After each experiment, all mosquitoes in the release chamber and the test chamber were collected using a mouth aspirator. The free-flight room was wiped down with 75% ethanol and force-ventilated for 30 minutes between tests to remove any potential insecticide or human volatiles. The participants washed all limbs with fragrance-free soap (Boots, UK), water and 75% ethanol after each test. New mosquitoes were used for each test with all treatments being tested once in the same day. The 4 treatments (FCT, PCT, FCC and PCC) and a negative control of PCC clothing were allocated according to a Latin square design blocked across 5 hours. The same participant was used to test all treatments in a single day. In total, twelve participants (6 male and 6 female) were used across the two experiments, with each experiment consisting of 6 participants with a 1:1 male/female ratio.

Residual efficacy on skin

The purpose of this experiment was to establish whether permethrin was transferred from treated clothing onto the skin surface and whether it accumulated in a sufficient amount to affect mosquito behaviour, KD or mortality. Ten participants tested a permethrin-treated and an untreated sleeve. Participant and investigator were blinded to the treatments. Participants wore the sleeves for up to 7 hours per day for 5 days, after which time the sleeves were removed. Five 7–8 day old non-blood fed mosquitoes were aspirated into an exposure chamber (Fig 2) attached to the participant’s forearm. One chamber was placed onto the forearm that had been exposed to the treated sleeve and one chamber attached to the unexposed arm and mosquitoes were inserted into the chamber. After 3 minutes mosquitoes were removed, placed in holding cups and given 10% glucose in a humidity recovery chamber (25 ± 2°C and 75 ± 10 RH%). This was repeated with new mosquitoes one hour after the first exposure. High-Performance Liquid Chromatography (HPLC) was used to analyse skin swabs taken immediately after wearing the clothing and one hour after to quantify the presence of permethrin. A 3cm x 3cm template was placed on the arm of a participant, and ethanol-soaked cotton buds were used to swab the area at both time points. Swabs were allowed to dry, wrapped in foil and then sealed in centrifuge tubes until processed.

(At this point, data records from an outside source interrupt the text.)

/-- An outbound tenant message no longer waits for a port (R299). -/
def State.mailDrop (s : State) (p : Nat) : State :=
  s.vfi.inst.foldl (fun s x =>
    if x.2.outWait.contains p then
      let w := x.2.outWait.erase p
      let s := s.setInst x.1 { x.2 with outWait := w, outPending := x.2.outPending && w != [] }
      if w = [] ∧ x.2.outPending then s.event 0x71 90 s.now64 [(1, x.1), (2, x.2.outSeq)] else s
    else s) s

/-- The coherent host number of a local port, if it holds one (R134). -/
def State.chnOfPort (s : State) (p : Nat) : Option Nat :=
  (s.home.hosts.find? fun x => x.2.valid && !x.2.remote && x.2.who == p).map (·.1)

/-- Trunk members of a group. -/
def State.groupMembers (s : State) (g : Nat) : List Nat :=
  (s.prt.ports.filter fun x => x.2.group == some g && x.2.cfg.role == 2).map (·.1)
/-- Members of a group that are UP. -/
def State.groupUp (s : State) (g : Nat) : List Nat := (s.groupMembers g).filter fun q => (s.port q).state == .up

/-- Hosts lost with an upstream port, or with the last trunk of a group (R159). -/
def State.hostsLost (s : State) (p : Nat) : List Nat :=
  let x := s.port p
  match x.cfg.role with
  | 1 => match s.chnOfPort p with | some c => [c] | none => []
  | 2 =>
    match x.group with
    | none => []
    | some g =>
      if (s.groupUp g).all (· == p) then
        (s.home.hosts.filter fun h => h.2.valid && h.2.remote && tget none s.prt.routes (h.2.who / 512) == some g).map (·.1)
      else []
  | _ => []

/-- A tracker entry as the request it stands for. -/
def Tracker.msg (e : Tracker) : Msg :=
  { kind := e.kind, addr := BitVec.ofNat 64 e.addr, tag := BitVec.ofNat 16 e.tag, reqPort := BitVec.ofNat 10 e.requester,
    vfi := BitVec.ofNat 8 e.vfi, len := 64 * e.lines, stamp := BitVec.ofNat 52 e.stamp, home := e.home, engine := e.engine
    ld := BitVec.ofNat 4 e.ld, pid := BitVec.ofNat 12 e.pid, rid := BitVec.ofNat 12 e.rid }

/-- Answer a tracker entry as for a lost port and free it (R86, R87); its access settles here. -/
def State.answerTracker (s : State) (t : Nat) (e : Tracker) : State :=
  let s := s.modTrackers t fun l => l.erase e
  let s := if e.settled then s else s.settle t e.epoch
  s.answerDown t e.port e.port e.msg 0x17 false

Fig 2. Adapted mosquito holding chamber for skin residual efficacy experiments.

High Pressure Liquid Chromatography (HPLC)

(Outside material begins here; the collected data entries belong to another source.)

-- ==== Sys2Proof/Machine/Store.lean ====
section
/-!
DEFINITION. The directory store in LPDDR6 (R174 to R179): slots as bits, buckets, suspect buckets.
-/

namespace Sys2Proof.Machine

/-- LPDDR6 lines of a bucket of slice `k` (R174). -/
def State.bucketLine (s : State) (k b : Nat) : Nat := (s.home.storeBase + k * 2 ^ (s.home.storeLog2 + 4) + b * 128) / 64
/-- The bucket of a line. -/
def State.bucketOf (s : State) (line : Nat) : Nat := storeBucket (line * 64) (2 ^ (s.home.storeLog2 - 3))

/-- Entry fields common to Tables 06-1 and 07-2: MODE and the pointers or the groups. -/
def DirEntry.bits (e : DirEntry) : Nat :=
  if e.coarse then 2 ^ 38 + 2 ^ 39 * e.groups.toNat
  else
    (List.range 4).foldl (fun n i => match e.ptrs[i]? with
      | some (c, inc) => n + 2 ^ (39 + 12 * i) * (c % 4096) + 2 ^ (87 + 4 * i) * (inc % 16)
      | none => n + 2 ^ (39 + 12 * i) * 0xFFF) 0
/-- The entry that the bits give. -/
def DirEntry.of (st v : Nat) : DirEntry :=
  if bitOf v 38 then { state := st, coarse := true, groups := BitVec.ofNat 64 (bitsOf v 102 39) }
  else
    { state := st
      ptrs := (List.range 4).filterMap fun i =>
        let c := v / 2 ^ (39 + 12 * i) % 4096
        if c = 0xFFF then none else some (c, v / 2 ^ (87 + 4 * i) % 16) }

/-- The image of a slot (Table 07-2). -/
def slotBits (line : Nat) (e : DirEntry) : Nat :=
  line / 2 ^ 16 % 2 ^ 34 + 2 ^ 34 * e.state + e.bits + 2 ^ 103 * (line / 16 % 4096) + 2 ^ 115 * (e.charge % 256)
/-- The suspect mark (R179). -/
def suspectBits : Nat := 7 * 2 ^ 34

/-- What a slot holds. -/
inductive SlotView where
  | empty
  | suspect
  | entry (line : Nat) (e : DirEntry)
  | bad
/-- Read slot `i` of a bucket of slice `k`. -/
def slotView (k i v : Nat) : SlotView :=
  match bitsOf v 37 34 with
  | 0 => .empty
  | 7 => if i = 0 then .suspect else .bad
  | 1 | 2 =>
    let top := bitsOf v 33 0 * 2 ^ 16 + bitsOf v 114 103 * 16
    let line := top + ((List.range 16).find? fun j => sliceOf ((top + j) * 64) == k).getD 0
    .entry line { DirEntry.of (bitsOf v 37 34) v with charge := bitsOf v 122 115 }
  | _ => .bad

/-- The data of a stored line after correction; none where it is poisoned or uncorrectable. -/
def State.peekLine (s : State) (line : Nat) : Option (BitVec 512) :=
  let l := s.line (s.physLine line)
  let (got, v) := l.read {}
  match v with
  | .clean => if got.poison then none else some got.data
  | .corrected e => let g := got.fix e; if g.poison then none else some g.data
  | _ => none
/-- The 8 slots of a bucket; none where the bucket is uncorrectable (R179). -/
def State.bucket (s : State) (k b : Nat) : Option (List SlotView) :=
  let l := s.bucketLine k b
  match s.peekLine l, s.peekLine (l + 1) with
  | some d0, some d1 =>
    let v := d0.toNat + 2 ^ 512 * d1.toNat
    let views := (List.range 8).map fun i => slotView k i (v / 2 ^ (128 * i) % 2 ^ 128)
    if views.any fun x => match x with | .bad => true | _ => false then none else some views
  | _, _ => none
/-- Write slot `i` of a bucket. -/
def State.writeSlot (s : State) (k b i v : Nat) : State :=
  let l := s.bucketLine k b + i / 4
  let phys := s.physLine l
  let d := (s.peekLine l).getD 0
  let sh := 128 * (i % 4)
  let d := (d &&& ~~~(BitVec.ofNat 512 ((2 ^ 128 - 1) * 2 ^ sh))) ||| BitVec.ofNat 512 (v * 2 ^ sh)
  s.writeLine (channelOf (phys * 64)) phys 0 d (BitVec.allOnes 64) false
/-- Count the DIR lines that an access to a bucket moves. -/
def State.countDir (s : State) (k b n : Nat) : State := s.dirDraw (s.bucketLine k b) n

/-- Slots of a view that hold the line. -/
def matchSlot (l : List SlotView) (line : Nat) : Option Nat :=
  (List.range l.length).find? fun i => match l[i]? with | some (.entry m _) => m == line | _ => false
/-- The lowest empty slot. -/
def emptySlot (l : List SlotView) : Option Nat :=
  (List.range l.length).find? fun i => match l[i]? with | some .empty => true | _ => false
/-- The bucket carries the suspect mark. -/
def isSuspect (l : List SlotView) : Bool := l.any fun x => match x with | .suspect => true | _ => false
/-- The entries of a bucket. -/
def slotEntries (l : List SlotView) : List (Nat × Nat × DirEntry) :=
  (List.range l.length).filterMap fun (i : Nat) => match l[i]? with | some (SlotView.entry m e) => some (i, m, e) | _ => none

/-- Change the count of entries charged to an instance (R180). -/
def SliceSt.charge (x : SliceSt) (vfi : Nat) (up : Bool) : SliceSt :=
  let n := tget 0 x.charges vfi
  { x with charges := tset 0 x.charges vfi (if up then n + 1 else n - 1) }
/-- The live slots of bucket `b` after one that was charged to `old` becomes one charged to `new`. -/
def SliceSt.slotNow (x : SliceSt) (b : Nat) (old new : Option Nat) : SliceSt :=
  let l := tget [] x.stored b
  let l := match old with | some v => l.erase v | none => l
  let l := match new with | some v => l ++ [v] | none => l
  { x with stored := tset [] x.stored b l, storeLive := x.storeLive - bit old.isSome + bit new.isSome }
/-- Write slot `i` of a bucket, reading the bucket and writing it back (R177): the entry of a line in S or M, or empty. -/
def State.putStoreSlot (s : State) (k b i line : Nat) (old new : Option DirEntry) : State :=
  let s := (s.writeSlot k b i (match new with | some e => slotBits line e | none => 0)).countDir k b 4
  s.modSlice k fun x => x.slotNow b (old.map (·.charge)) (new.map (·.charge))
/-- A bucket that cannot say which lines it held: the suspect mark, and a record (R179). Its entries are charged no longer. -/
def State.markSuspect (s : State) (k b line : Nat) : State :=
  let s := ((List.range 8).foldl (fun s i => s.writeSlot k b i (if i = 0 then suspectBits else 0)) s).countDir k b 2
  let s := s.modSlice k fun x =>
    let l := tget [] x.stored b
    let x := l.foldl (fun x v => x.charge v false) x
    { x with suspects := x.suspects + 1, err := x.err ||| 64, storeLive := x.storeLive - l.length, stored := tset [] x.stored b [] }
  s.record 0x09 (sliceIsland k) s.now64 [(8, line * 64), (2, 0)]
/-- Write the slot that holds a line, if one does: its entry, or empty where the line is in I. -/
def State.storeUpdate (s : State) (k line : Nat) (new : Option DirEntry) : State :=
  if s.home.storeLog2 = 0 then s
  else
    let b := s.bucketOf line
    match s.bucket k b with
    | none => s.markSuspect k b line
    | some l =>
      match matchSlot l line, (slotEntries l).find? fun x => x.2.1 == line with
      | some i, some x => s.putStoreSlot k b i line (some x.2.2) new
      | _, _ => s.countDir k b 2
/-- The entry of a line in the store, if its bucket can be read. -/
def State.storeEntry (s : State) (k line : Nat) : Option DirEntry :=
  if s.home.storeLog2 = 0 then none
  else match s.bucket k (s.bucketOf line) with
    | none => none
    | some l => (slotEntries l).findSome? fun x => if x.2.1 = line then some x.2.2 else none

/-- Buckets of a slice's store that hold something, from bucket `from'` up: the lowest. -/
def State.nextBucket (s : State) (k from' : Nat) : Option Nat :=
  if s.home.storeLog2 = 0 then none
  else
    let lo := s.bucketLine k 0
    let n := 2 ^ (s.home.storeLog2 - 3)
    let la (phys : Nat) : Nat :=
      if s.sparePage 0 ≤ phys / 64 then (s.retire (phys / 64 - s.sparePage 0)).page * 64 + phys % 64 else phys
    s.mem.lines.foldl (fun m x =>
      let l := la x.1
      if lo ≤ l ∧ (l - lo) / 2 < n ∧ from' ≤ (l - lo) / 2 then
        match m with | none => some ((l - lo) / 2) | some y => some (min y ((l - lo) / 2))
      else m) none

end Sys2Proof.Machine
end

Analyses were carried out using a Dionex Ultimate 3000 range of equipment and software (Camberly, Surrey, UK). Samples were separated on an Acclaim® C18 120 Ǻ (250 x 4.6 mm, Dionex, UK) column eluting with water/acetonitrile (90:10%; v/v) at a flow rate of 2 ml/minute and passed through the photodiode array detector (PDA-100, Dionex) set at 275 nm. The authenticity of the detected peaks was determined by comparison of retention time, spectral extraction at 275 nm and spiking the sample with commercially available standard of the insecticide. A calibration curve of insecticide was generated by Chromeleon (Dionex software) using known amounts of the standard (0–0.4 ug/ml) in acetonitrile injected onto the column. From this curve the amount of insecticide in the matrix was calculated.

Statistical Analysis

Arm-in-cage experiments

A generalised linear model (GLM) was fitted based on a binomial distribution with a logic link. Factors such as temperature, humidity and time of day were included but only factors which were shown to have a significant effect (α = 0.05) were kept in the final model. Comparisons between predicted means for each treatment type were performed using a least significant difference (LSD) post-hoc test with a significance level of 5%. The binary responses for cone assays included number of mosquitoes in the 15 minute KD, 1 hour KD, and 24 hour mortality as well as number of biting and landing mosquitoes. All models were fitted using PROC GLIMMIX implemented in SAS v. 9.3 software [31].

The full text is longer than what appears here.